Welcome to the official repo for Visual Basic .NET language design.

Design Process

Visual Basic .NET is designed by the Visual Basic .NET Language Design Team (LDT).

  1. To submit, support, and discuss ideas please subscribe to the language design mailing list.

  2. Ideas that the LDT feel could potentially make it into the language should be turned into proposals, based on this template, either by members of the LDT or by community members by invitation from the LDT. The lifetime of a proposal is described in proposals/README.md. A good proposal should:

    • Fit with the general theme and aesthetic of the language.
    • Not introduce subtly alternate syntax for existing features.
    • Add a lot of value for a clear set of users.
    • Not add significantly to the complexity of the language, especially for new users.
  3. A prototype owner (who may or may not be proposal owner) should implement a prototype in their own fork of the Roslyn repo and share it with the design team and community for feedback. A prototype must meet the following bar:

    • Parsing (if applicable) should be resilient to experimentation--typing should not cause crashes.
    • Include minimal tests demonstrating the feature at work end-to-end.
    • Include minimal IDE support (keyword coloring, formatting, completion).
  4. Once a prototype has proven out the proposal and the proposal has been approved-in-principle by the design team, a feature owner (who may or may not be proposal or prototype owner(s)) implemented in a feature branch of the Roslyn repo. The bar for implementation quality can be found here.

  5. Design changes during the proposal or feature implementation phase should be fed back into the original proposal as a PR describing the nature of the change and the rationale.

  6. A PR should be submitted amending the formal language specification with the new feature or behavior.
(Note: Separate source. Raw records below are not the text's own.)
theorem decodeLoop_mem_wf {n : Nat} (h : s.mem.wf = true) (hloop : decodeLoop n s = .next t) : t.mem.wf = true := by
  induction n generalizing s with
  | zero => cases hloop
  | succ n ih =>
    unfold decodeLoop at hloop
    split at hloop
    · rename_i u hpass
      have hu := decodePass_mem_wf h hpass
      split at hloop
      · injection hloop with hloop
        exact hloop ▸ hu
      · exact ih hu hloop
    · cases hloop
    · cases hloop

theorem execDecode_mem_wf (h : s.mem.wf = true) (hexec : execDecode s = .next t) : t.mem.wf = true := by
  rcases execDecode_next hexec with ⟨-, o, rfl⟩ | ⟨-, -, rfl⟩ | ⟨-, -, -, rfl⟩ | ⟨-, -, hloop⟩
  · exact h
  · exact h
  · exact h
  · exact decodeLoop_mem_wf (s := s.beginCommand) h hloop

/-! ### The other commands and events -/

theorem execSetLiteralWidth_mem_wf {w : BitVec 24} (h : s.mem.wf = true) (hexec : execSetLiteralWidth w s = .next t) :
    t.mem.wf = true := by
  rcases execSetLiteralWidth_next hexec with ⟨-, o, rfl⟩ | ⟨-, -, rfl⟩ | ⟨-, -, -, rfl⟩ | ⟨-, -, -, rfl⟩
  · exact h
  · exact h
  · exact h
  · exact State.raise_mem_wf _ _

theorem runCommand_mem_wf {w : CommandWord} (h : s.mem.wf = true) (hrun : runCommand w s = .next t) :
    t.mem.wf = true := by
  rcases runCommand_next hrun with ⟨-, hexec⟩ | ⟨v, -, hexec⟩ | ⟨-, hexec⟩ | ⟨e, -, rfl⟩
  · injection hexec with hexec
    exact hexec ▸ Memory.unwritten_wf
  · exact execSetLiteralWidth_mem_wf h hexec
  · exact execDecode_mem_wf h hexec
  · exact h

theorem hostSource_mem (new : SrcPort) (s : State) : (hostSource new s).mem = s.mem := by
  unfold hostSource
  split <;> rfl

theorem hostDestination_mem (new : DstPort) (s : State) : (hostDestination new s).mem = s.mem := by
  unfold hostDestination
  split <;> rfl

theorem runEvent_mem_wf {e : HostEvent} (h : s.mem.wf = true) (hrun : runEvent e s = .next t) : t.mem.wf = true := by
  cases e with
  | command w => exact runCommand_mem_wf h hrun
  | concurrentCommand w =>
    injection hrun with hrun
    exact hrun ▸ h
  | source new =>
    injection hrun with hrun
    rw [← hrun, hostSource_mem, h]
  | destination new =>
    injection hrun with hrun
    rw [← hrun, hostDestination_mem, h]
  | powerOn =>
    injection hrun with hrun
    exact hrun ▸ Memory.unwritten_wf

end

/-- Settles O59: a step does nothing or performs one host event, and each event keeps the canonical form. -/
theorem stepKeepsTheTablesCanonical : Obligations.StepKeepsTheTablesCanonical := by
  intro s t hwf hstep
  obtain rfl | ⟨e, rest, -, hrun⟩ := step_next hstep
  · exact hwf
  · exact runEvent_mem_wf (s := s.popHost) hwf hrun

end Sys2Proof.Machine
end

section
/-! Expansions: what Update does as one statement, what COPY and KWKWK write when it fits, what the new entry expands to, and
when the walk faults (20_memory.md R54, R56 to R58, 42_code_semantics.md R154 to R160, 43_expansion_and_flush.md R180 to R184). -/

namespace Sys2Proof.Machine

/-! ### Update -/

/-- Update makes an entry: the table is not full and there is a previous code (42_code_semantics.md R157). -/
abbrev State.makesEntry (s : State) : Prop := s.saveCode.toNat ≤ 4095 ∧ s.saveCode.toNat ≠ s.endCode.toNat

section
variable {s : State}

theorem State.update_mem_of_makesEntry (h : s.makesEntry) : s.update.mem = s.addEntry.mem := by
  rw [State.update_mem, if_pos ⟨h.1, s.hasPrev_iff.2 h.2⟩]

theorem State.update_mem_of_not_makesEntry (h : ¬ s.makesEntry) : s.update.mem = s.mem := by
  rw [State.update_mem, if_neg fun hc => h ⟨hc.1, s.hasPrev_iff.1 hc.2⟩]

theorem State.update_prefix_read (k : Nat) : Table.read s.update.mem.prefixTab k =
    if k = s.saveCode.toNat ∧ s.makesEntry then some (s.prevCode.setWidth 16) else Table.read s.mem.prefixTab k := by
  by_cases h : s.makesEntry
  · rw [State.update_mem_of_makesEntry h]
    exact (Table.read_write _ _ _ _).trans (if_congr ⟨fun e => ⟨e.symm, h⟩, fun e => e.1.symm⟩ rfl rfl)
  · rw [State.update_mem_of_not_makesEntry h, if_neg fun hc => h hc.2]

theorem State.update_suffix_read (k : Nat) : Table.read s.update.mem.suffixTab k =
    if k = s.saveCode.toNat ∧ s.makesEntry then some s.first else Table.read s.mem.suffixTab k := by
  by_cases h : s.makesEntry
  · rw [State.update_mem_of_makesEntry h]
    exact (Table.read_write _ _ _ _).trans (if_congr ⟨fun e => ⟨e.symm, h⟩, fun e => e.1.symm⟩ rfl rfl)
  · rw [State.update_mem_of_not_makesEntry h, if_neg fun hc => h hc.2]

theorem State.update_stackTab : s.update.mem.stackTab = s.mem.stackTab := by
  rw [State.update_mem]
  split <;> rfl

end

/-- Update from every state, legal or not (42_code_semantics.md R157 to R160). -/
theorem State.update_updatedTo (s : State) : s.UpdatedTo s.update where
  prefix_read := s.update_prefix_read
  suffix_read := s.update_suffix_read
  stack_eq := s.update_stackTab
  save_eq := by
    rw [State.update_saveCode]
    split
    · have hone : (1 : BitVec 13).toNat = 1 := rfl
      rw [BitVec.toNat_add]
      omega
    · rfl
  width_eq := by
    by_cases hwidth : s.width.toNat ≤ 12
    · exact s.update_width_toNat hwidth
    · have hsame : widthGrows (s.saveCode + 1) s.width = false := by
        have : ¬ s.width.toNat < Config.maxWidth := fun h => hwidth (Nat.le_of_lt h)
        simp [widthGrows, this]
      have hlarge : ¬ s.width.toNat < 12 := fun h => hwidth (Nat.le_of_lt h)
      rw [State.update_width, hsame]
      simp [hlarge]
  fields := by
    unfold State.update
    split
    · split <;> rfl
    · rfl

/-! ### COPY and KWKWK when their bytes fit -/

/-- The bytes of a walk whose chain expands to `l` with first byte `b`: for KWKWK that byte again after them
(43_expansion_and_flush.md R183). -/
def expandedBytes (kw : Bool) (l : List Byte) (b : Byte) : List Byte := if kw then l ++ [b] else l

theorem expandedBytes_length (kw : Bool) (l : List Byte) (b : Byte) :
    (expandedBytes kw l b).length = l.length + kw.toNat := by
  cases kw
  · rfl
  · exact List.length_append

/-- KWKWK keeps the last slot of STACK for its extra byte. -/
theorem walkStart_slots (kw : Bool) (c : CodeValue) (s : State) : (walkStart kw c s).1 + 1 = 4096 - kw.toNat := by
  cases kw <;> rfl

/-- The state in which `bytes` of the code `c` have been walked onto STACK and written out, before Update. -/
def State.expanded (c : CodeValue) (bytes : List Byte) (stack : Table 8) (b : Byte) (s : State) : State :=
  { s with
    code := c, first := b, stackStart := BitVec.ofNat 12 (4096 - bytes.length), flushed := BitVec.ofNat 13 bytes.length
    mem := { s.mem with stackTab := stack }, dst := s.dst.append bytes }

/-- A flush that begins at STACK_START and has space for all of it writes all of it. -/
theorem flushStep_of_fits {s : State} {bytes : List Byte} (hwf : s.dst.wf = true) (hopen : s.dst.closed = false)
    (hflushed : s.flushed = 0) (hstart : s.stackStart.toNat = 4096 - bytes.length) (hlen : bytes.length ≤ 4096)
    (hrun : Table.readRun s.mem.stackTab (4096 - bytes.length) bytes.length = some bytes)
    (hfit : bytes.length ≤ s.dst.space) :
    flushStep s = .next (State.update { s with flushed := BitVec.ofNat 13 bytes.length, dst := s.dst.append bytes }) := by
  have htail : tailStart s = 4096 - bytes.length := by
    rw [tailStart, hflushed, hstart]
    rfl
  have hcount : 4096 - (4096 - bytes.length) = bytes.length := by omega
  rw [flushStep_of_open hwf hopen (by rw [htail, hcount, hrun]) (by omega), if_pos hfit, hstart, hcount]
  7. Once a feature is implemented and merged into shipping branch of Roslyn and the appropriate changes merged into the language specification, the proposal should be archived under a folder corresponding to the version of the language in which it was included, e.g. VB 15.1 proposals). Rejected proposals are archived under the rejected folder.

Language Design Meetings

Language Design Meetings (LDMs) are held by the LDT and occasional invited guests, and are documented in Design Meeting Notes in the meetings folder, organized in folders by year. The lifetime of a design meeting note is described in meetings/README.md. LDMs are where decisions about future Visual Basic .NET versions are made, including which proposals do work on, how to evolve the proposals, and whether and when to adopt them.

Implementation

The reference implementation of the Visual Basic .NET language can be found in the Roslyn repository. Until recently, that was also where language design artifacts were tracked. Please allow a little time as we move over active proposals.

DISCLAIMER: An active proposal is under active consideration for inclusion into a future version of the Visual Basic .NET programming language but is not in any way guaranteed to ultimately be included in the next or any version of the language. A proposal may be postponed or rejected at any time during any phase of the above process based on feedback from the design team, community, code reviewers, or testing.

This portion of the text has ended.